-------- RECORDED DATA

-- ==== Sys2Proof/Laws/Kept/Start.lean ====
section
/-! SUPPORT. What the operations of Machine/Start.lean keep (Laws/Kept.lean). -/

namespace Sys2Proof.Machine

theorem State.newRun_kept {z s : State} (i : StartInput) (powerOn : Bool) (took : Nat) (code : CodeOutcome) (hz : Kept z s) :
    Kept z (s.newRun i powerOn took code) :=
  ⟨hz.1, fun _ => rfl, fun _ => rfl, hz.4, hz.5, hz.6⟩

theorem State.socketRecord_kept {z s : State} (hz : Kept z s) : Kept z s.socketRecord := by
  unfold State.socketRecord
  extract_lets old new moved m s1
  have h1 : Kept z s1 := Kept.upd hz rfl rfl rfl
  clear_value s1 new
  cases new with
  | none => exact h1
  | some x => exact .ite h1 (Kept.upd (State.usePairs_kept _ _ h1) rfl rfl rfl)

theorem State.recordVerify_kept {z s : State} (gs : List VGroup) (hz : Kept z s) : Kept z (State.recordVerify s gs) := by
  unfold State.recordVerify
  repeat' (with_reducible first
    | assumption | apply State.c1_kept | apply Kept.ite | apply Kept.foldl | (intro _ _ _))

theorem State.grantAll_kept {z s : State}  (hz : Kept z s) : Kept z (State.grantAll s) := by
  unfold State.grantAll
  repeat' (with_reducible first
    | assumption | apply Kept.ite | apply Kept.foldl | (intro _ _ _) | (intro _ _) | extract_lets | split
    | refine Kept.of_ok (by assumption) ?_ | refine Kept.of_raise (by assumption) ?_
    | refine Kept.of_stall (by assumption) ?_ | refine Kept.of_some (by assumption) ?_
    | refine Kept.of_done (by assumption) ?_ | refine Kept.of_fst (by assumption) ?_
    | refine Kept.of_snd (by assumption) ?_ | apply Kept.upd | rfl)

theorem State.writeRoutes_kept {z s : State}  (hz : Kept z s) : Kept z (State.writeRoutes s) := by
  unfold State.writeRoutes
  repeat' (with_reducible first
    | assumption | apply Kept.ite | apply Kept.foldl | (intro _ _ _) | (intro _ _) | extract_lets | split
    | apply Kept.upd | rfl)

theorem State.calibrateAll_kept {z s : State} (meas : Vector ChanMeas 12) (hz : Kept z s) : Kept z (State.calibrateAll s meas) := by
  unfold State.calibrateAll
  repeat' (with_reducible first
    | assumption | apply State.c1_kept | apply Kept.ite | apply Kept.foldl | (intro _ _ _) | (intro _ _)
    | extract_lets | split | apply Kept.upd | rfl)

theorem State.loadFabric_kept {z s : State} (v : Verified) (hz : Kept z s) : Kept z (State.loadFabric s v) := by
  unfold State.loadFabric
  repeat' (with_reducible first
    | assumption | apply State.releaseGsr_kept | apply State.loadImages_kept | apply State.loadOpen_kept
    | apply Kept.ite | apply Kept.foldl | (intro _ _ _) | (intro _ _) | extract_lets | split)

theorem State.baseRecipe_kept {z s : State} (hz : Kept z s) : Kept z (State.baseRecipe s) := by
  unfold State.baseRecipe
  repeat' (with_reducible first
    | assumption | apply State.modCtx_kept | apply State.takeFree_kept | apply State.writeClaim_kept | apply Kept.ite
    | apply Kept.foldl | (intro _ _ _) | (intro _ _) | extract_lets | split | refine Kept.of_fst (by assumption) ?_
    | refine Kept.of_snd (by assumption) ?_ | apply Kept.upd | rfl)

theorem State.runRecipe_kept {z s : State} (t : Ctx) (ss : List Section) (hz : Kept z s) : Kept z (State.runRecipe s t ss) := by
  unfold State.runRecipe
  repeat' (with_reducible first
    | assumption | apply State.loadHeadwater_kept | apply State.modCtx_kept | apply Kept.ite | apply Kept.foldl
    | (intro _ _ _) | (intro _ _) | extract_lets | split | apply Kept.upd | rfl)

theorem State.releaseContexts_kept {z s : State} (v : Verified) (hz : Kept z s) : Kept z (State.releaseContexts s v) := by
  unfold State.releaseContexts
  repeat' (with_reducible first
    | assumption | apply State.runRecipe_kept | apply State.baseRecipe_kept | apply State.planProof_kept
    | apply Kept.ite | apply Kept.foldl | (intro _ _ _) | (intro _ _) | extract_lets | split | apply Kept.upd | rfl)

theorem State.firstProof_kept {z s : State}  (hz : Kept z s) : Kept z (State.firstProof s) := by
  unfold State.firstProof
  repeat' (with_reducible first
    | assumption | apply Kept.ite | apply Kept.foldl | (intro _ _ _) | (intro _ _) | extract_lets | split
    | apply Kept.upd | rfl)

theorem State.writeReport_kept {z s : State} (old : Retained) (gs : List VGroup) (hz : Kept z s) : Kept z (State.writeReport s old gs) := by
  unfold State.writeReport
  repeat' (with_reducible first
    | assumption | apply Kept.ite | apply Kept.foldl | (intro _ _ _) | (intro _ _) | extract_lets | split
    | apply Kept.upd | rfl)

theorem State.recordStart_kept {z s : State} (old : Retained) (hz : Kept z s) : Kept z (State.recordStart s old) := by
  unfold State.recordStart
  repeat' (with_reducible first
    | assumption | apply State.cause_kept | apply State.c1_kept | apply Kept.ite | apply Kept.foldl | (intro _ _ _)
    | (intro _ _) | extract_lets | split)

theorem State.retain_kept {z s : State}  (hz : Kept z s) : Kept z (State.retain s) := by
  unfold State.retain
  repeat' (with_reducible first
    | assumption | apply Kept.ite | apply Kept.foldl | (intro _ _ _) | (intro _ _) | extract_lets | split
    | apply Kept.upd | rfl)

theorem State.goDormant_kept {z s : State}  (hz : Kept z s) : Kept z (State.goDormant s) := by
  unfold State.goDormant
  repeat' (with_reducible first
    | assumption | apply Kept.ite | apply Kept.foldl | (intro _ _ _) | (intro _ _) | extract_lets | split
    | apply Kept.upd | rfl)

theorem State.fuseDormant_kept {z s : State}  (hz : Kept z s) : Kept z (State.fuseDormant s) := by
  unfold State.fuseDormant
  repeat' (with_reducible first
    | assumption | apply State.goDormant_kept | apply State.recordVerify_kept | apply State.writeAllFaults_kept
    | apply State.cause_kept | apply State.sendGoing_kept | apply Kept.ite | apply Kept.foldl | (intro _ _ _)
    | (intro _ _) | extract_lets | split | apply Kept.upd | rfl)

theorem State.checkSpares_kept {z s : State} (bad : BitVec 16) (hz : Kept z s) : Kept z (State.checkSpares s bad) := by
  unfold State.checkSpares
  repeat' (with_reducible first
    | assumption | apply State.spareOffline_kept | apply Kept.ite | apply Kept.foldl)

theorem State.commitPart_kept {z s : State} (ks : Keepsake) (loop : Bool) (n : Nat) (hz : Kept z s) :
    Kept z (s.commitPart (verify s.lock ks loop) n) := by
  unfold State.commitPart
  extract_lets l done s1 l1 s2
  have hd : Kept z { s with lock := done } := Lock.commit_kept ks loop false hz
  have h1 : Kept z s1 := by
    show Kept z (if 1 ≤ n then { s with lock := { l with banks := done.banks } } else s)
    split
    · exact ⟨hz.1, hz.2, hz.3, hz.4, hz.5, hd.6⟩
    · exact hz
  have h2 : Kept z s2 := by
    show Kept z (if 2 ≤ n then { s1 with lock := { s1.lock with charterCtr := done.charterCtr, patchCtr := done.patchCtr } }
      else s1)
    split
    · exact ⟨h1.1, h1.2, h1.3, hd.4, hd.5, h1.6⟩
    · exact h1
  exact .ite (State.socketRecord_kept h2) h2

theorem State.standStill_kept {z s : State} (i : StartInput) (powerOn loop : Bool) (n : Nat) (hz : Kept z s) :
    Kept z (s.standStill i powerOn loop n) := by
  unfold State.standStill
  exact Kept.upd (State.commitPart_kept _ _ _ (State.retain_kept (State.newRun_kept _ _ _ _ hz))) rfl rfl rfl

theorem State.startToRun_kept {z s : State} (i : StartInput) (powerOn loop : Bool) (hz : Kept z s) :
    Kept z (s.startToRun i powerOn loop) := by
  unfold State.startToRun
  extract_lets old s1 s1'
  have h1 : Kept z s1' := Kept.upd (State.retain_kept (State.newRun_kept _ _ _ _ hz)) rfl rfl rfl
  clear_value s1'
  split
  · exact State.fuseDormant_kept (State.recordStart_kept old h1)
  rename_i v s2 s3 s4 s5 s6 hf
  have h2 : Kept z s2 := Lock.commit_kept _ _ _ h1
  have h3 : Kept z s3 := State.checkSpares_kept _ (State.recordVerify_kept _ (State.recordStart_kept _
    (State.socketRecord_kept (State.grantAll_kept h2))))
  have h4 : Kept z s4 := State.writeRoutes_kept h3
  have h5 : Kept z s5 := by
    have e : s5 = match v.patch.bind (fun c => openContent c.bundle) with
      | some c => { s4 with sluice := s4.sluice.applyPatch (patchEntries c) }
      | none => s4 := rfl
    rw [e]
    split
    · exact Kept.upd h4 rfl rfl rfl
    · exact h4
  exact State.writeReport_kept _ _ (State.releaseContexts_kept _ (State.firstProof_kept
    (State.calibrateAll_kept _ (State.loadFabric_kept _ h5))))

theorem State.start_kept {z s : State} (i : StartInput) (powerOn loop : Bool) (hz : Kept z s) : Kept z (State.start s i powerOn loop) := by
  unfold State.start
  repeat' (with_reducible first
    | assumption | apply State.standStill_kept | apply State.startToRun_kept | apply Kept.ite | apply Kept.foldl
    | apply ResKept.bind | apply ResKept.ok | apply ResKept.raise | apply ResKept.stall | apply ResKept.ite
    | (intro _ _ _) | (intro _ _) | extract_lets | split)

end Sys2Proof.Machine
end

----------------

• **EXERCISE REQUIREMENTS**
Above are the lines; repeat exactly the ones from the line containing "none => s4 := rfl" down to the line containing "s i powerOn loop) := by", both inclusive.

• **WRITTEN ANSWER**
      | none => s4 := rfl
    rw [e]
    split
    · exact Kept.upd h4 rfl rfl rfl
    · exact h4
  exact State.writeReport_kept _ _ (State.releaseContexts_kept _ (State.firstProof_kept
    (State.calibrateAll_kept _ (State.loadFabric_kept _ h5))))

theorem State.start_kept {z s : State} (i : StartInput) (powerOn loop : Bool) (hz : Kept z s) : Kept z (State.start s i powerOn loop) := by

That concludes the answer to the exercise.